Read an Excerpt
Chapter One
Beginnings
During the last year of his reign over the Roman province of Judea, King Herod the Great (73-4 B.C.E.) erected a magnificent statue of a golden eagle above the main gate of the temple in Jerusalem. In a dramatic act of defiance, two religious teachers, Judas and Matthias, along with forty of their students, went to the temple and pulled down the golden eagle. They were arrested and tried before King Herod. "Who ordered you?" the king demanded. "The law of our fathers," they confidently replied. "And why so exultant," Herod asked, "when you will shortly be put to death?" As the teachers explained, they had defied the king's authority, even under threat of execution, "Because after our death we shall enjoy greater felicity." If they were faithful to their ancestral religion, they asserted, they would be rewarded after death. At the conclusion of their trial, Herod had the teachers and their students executed by burning them alive.

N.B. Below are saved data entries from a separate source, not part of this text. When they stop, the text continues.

-- ==== Sys2Proof/Machine/Ops.lean ====
section
/-! DEFINITION. The named operations over the buffers and the registers: buffer cells (20_memory.md R60), issue, completion
and clearing (45_control.md R240 to R242), the abort sequence (60_exceptions.md R268), the refusal of an illegal command
(45_control.md R246), reset (70_reset_and_hazards.md R300) and the moves of the sequencer (45_control.md R248). -/

namespace Sys2Proof.Machine

/-- The outcome of a step. -/
abbrev Result := Host.Outcome State Fault Refusal

/-- Go on with `f` from a next state; a fault or a refusal ends the command. -/
def andThen (r : Result) (f : State → Result) : Result :=
  match r with
  | .next s => f s
  | .fault e => .fault e
  | .refused e => .refused e

/-! ### Buffers -/

/-- The canonical form of a buffer: indices strictly rising, each inside the buffer (20_memory.md R60). A byte not listed has
no value, so no entry can equal what an unlisted index reads as. -/
abbrev Memory.wf (m : List Host.Cell) : Prop :=
  (m.map Prod.fst).Pairwise (· < ·) ∧ ∀ c ∈ m, c.1 < Config.capBytes

/-- The byte at index `a`, if it has a value. -/
def Memory.get : List Host.Cell → Nat → Option Byte
  | [], _ => none
  | (b, v) :: m, a => if a = b then some v else Memory.get m a

/-- Write the byte at index `a`. -/
def Memory.set : List Host.Cell → Nat → Byte → List Host.Cell
  | [], a, v => [(a, v)]
  | (b, u) :: m, a, v =>
    if a < b then (a, v) :: (b, u) :: m
    else if a = b then (a, v) :: m
    else (b, u) :: Memory.set m a v

/-- Write consecutive bytes from index `a` on. -/
def Memory.setBytes : List Host.Cell → Nat → Bytes → List Host.Cell
  | m, _, [] => m
  | m, a, v :: vs => Memory.setBytes (Memory.set m a v) (a + 1) vs

/-- A buffer whose bytes from index `a` on are given and which has no other value. -/
def Memory.ofBytesFrom : Nat → Bytes → List Host.Cell
  | _, [] => []
  | a, v :: vs => (a, v) :: Memory.ofBytesFrom (a + 1) vs

/-- A buffer that holds a byte sequence from index 0 on and nothing else. -/
def Memory.ofBytes (bs : Bytes) : List Host.Cell := Memory.ofBytesFrom 0 bs

/-- The `n` bytes from index `a` on, if each has a value. -/
def Memory.readBytes (m : List Host.Cell) : Nat → Nat → Option Bytes
  | _, 0 => some []
  | a, n + 1 =>
    match Memory.get m a, Memory.readBytes m (a + 1) n with
    | some v, some vs => some (v :: vs)
    | _, _ => none

/-! ### Errors -/

/-- The errors that abort a command or refuse one (60_exceptions.md R261 to R263, R265 to R267). `TextDecodingError` (R264) is
not among them: it is the flag `TXE`, and its number 4 never stands in `ERR`. -/
inductive ErrKind where
  | range
  | uncorrectableBlock
  | unrecognizedFrameType
  | bitstreamLength
  | illegalCommand
  | operand
deriving DecidableEq, Repr

/-- The code of an error in `STATUS.ERR` (10_state.md R34). -/
def errCode : ErrKind → BitVec 4
  | .range => 1#4
  | .uncorrectableBlock => 2#4
  | .unrecognizedFrameType => 3#4
  | .bitstreamLength => 5#4
  | .illegalCommand => 6#4
  | .operand => 7#4

/-! ### Issue, completion, abort -/

/-- `clear_results` (45_control.md R241). `BUSY` is not among the fields it clears. -/
def clearResults (s : State) : State :=
  { s with
    status := { Status.clear with busy := s.status.busy }
    outLen := 0#32, res0 := 0#32, res1 := 0#32, blkcnt := 0#32, failcnt := 0#32, errinfo := 0#32 }

/-- The issue of opcode 1 to 8 (45_control.md R240): `clear_results`, `BUSY <- 1`, `pc <- (HDR, 0)`, `OP`. -/
def issue (op : Opcode) (s : State) : State :=
  { clearResults s with
    status := { Status.clear with busy := true }
    phase := .hdr, blk := 0, work := { Work.none with op := op }, answer := none }

/-- `pc <- (IDLE, 0)` (10_state.md R40); the working values end with the command (R43, log entry 8). -/
def toIdle (s : State) : State :=
  { s with phase := .idle, blk := 0, work := Work.none, answer := none }

/-- `complete` (45_control.md R242): `BUSY <- 0`, `DONE <- 1`, `pc <- (IDLE, 0)`. -/
def complete (s : State) : State :=
  toIdle { s with status := { s.status with busy := false, done := true } }

/-- `raise E(sub, info)`, the abort sequence (60_exceptions.md R268): every result 0, the error recorded, the engine idle. It is
this hardware's taking of an exception; nothing is saved and there is no return (R270). -/
def raise (e : ErrKind) (sub : BitVec 2) (info : Nat) (s : State) : State :=
  toIdle { s with
    status := { busy := false, done := true, degraded := false, txe := false, ftype := 0#3, err := errCode e, errsub := sub }
    outLen := 0#32, res0 := 0#32, res1 := 0#32, blkcnt := 0#32, failcnt := 0#32
    errinfo := BitVec.ofNat 32 info }

/-- `refuse_illegal(w, sub)` (45_control.md R246): `clear_results`, then the error; no command starts. -/
def refuseIllegal (w : Word) (sub : BitVec 2) (s : State) : State :=
  { clearResults s with
    status := { Status.clear with busy := s.status.busy, done := true, err := errCode .illegalCommand, errsub := sub }
    errinfo := w }

/-- `rst` (70_reset_and_hazards.md R300). The model's own fields stay: the outside world's later actions, the word last read
and the count of free values drawn. -/
def hardReset (s : State) : State :=
  { State.reset with events := s.events, portData := s.portData, freeCount := s.freeCount }

/-! ### Sequencer -/

/-- From `(HDR, 0)` to `(BLOCK, 0)` if there is a block, else to `(FIN, 0)` (45_control.md R248). -/
def enterBlocks (s : State) : State :=
  { s with phase := if 0 < s.work.nblk then .block else .fin, blk := 0 }

/-- From `(BLOCK, i)` to `(BLOCK, i+1)` if there is another block, else to `(FIN, NBLK)` (45_control.md R248). The answer for
block `i` has been taken. -/
def advance (s : State) : State :=
  if s.blk + 1 < s.work.nblk then { s with phase := .block, blk := s.blk + 1, answer := none }
  else { s with phase := .fin, blk := s.work.nblk, answer := none }

end Sys2Proof.Machine
end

Christianity began in the first-century Roman provinces of Galilee and Judea. There Jesus of Nazareth lived, taught, and was executed. The incident of the golden eagle illustrates some of the characteristic features of religion in the time and place of Christian beginnings. Religion operated in different spheres political, priestly, and popular which intersected in the emergence of Christianity. First, political religion, which was ultimately located in the extensive power and administrative scope of the Roman Empire, was also localized in the province of Judea through the rule of King Herod. Under imperial authority, Herod not only ruled Judea as a Roman surrogate, but healso engaged in ceremonial projects constructing a theater in Jerusalem, building an amphitheater outside the city, holding athletic contests that were all familiar forms of Roman imperial religion. When he placed the statue of the golden eagle at the gates of the temple as a votive offering to the divine Caesar, Herod indicated the lengths to which he was prepared to go in accommodating the city of Jerusalem to the religion of the empire.
Second, a priestly religion was dedicated to maintaining the religious life of the temple. Throughout the ancient world, priests and other attendants at temples officiated at the sacrifices, feasts, and festivals that enacted a regular cycle of religious ritual. In Jerusalem, an organized priesthood was responsible for preserving the temple as a sacred spacethe center of the world by observing a ritual cycle of sacrifices and festivals. According to Judas and Matthias, however, the priests had conspired with Herod to defile the purity of that sacred space by introducing an alien symbol of a foreign imperial religion into it. Not only symbolizing Jerusalem's political domination by Rome, therefore, the golden eagle represented a violation of the purity of the sacred center of the city.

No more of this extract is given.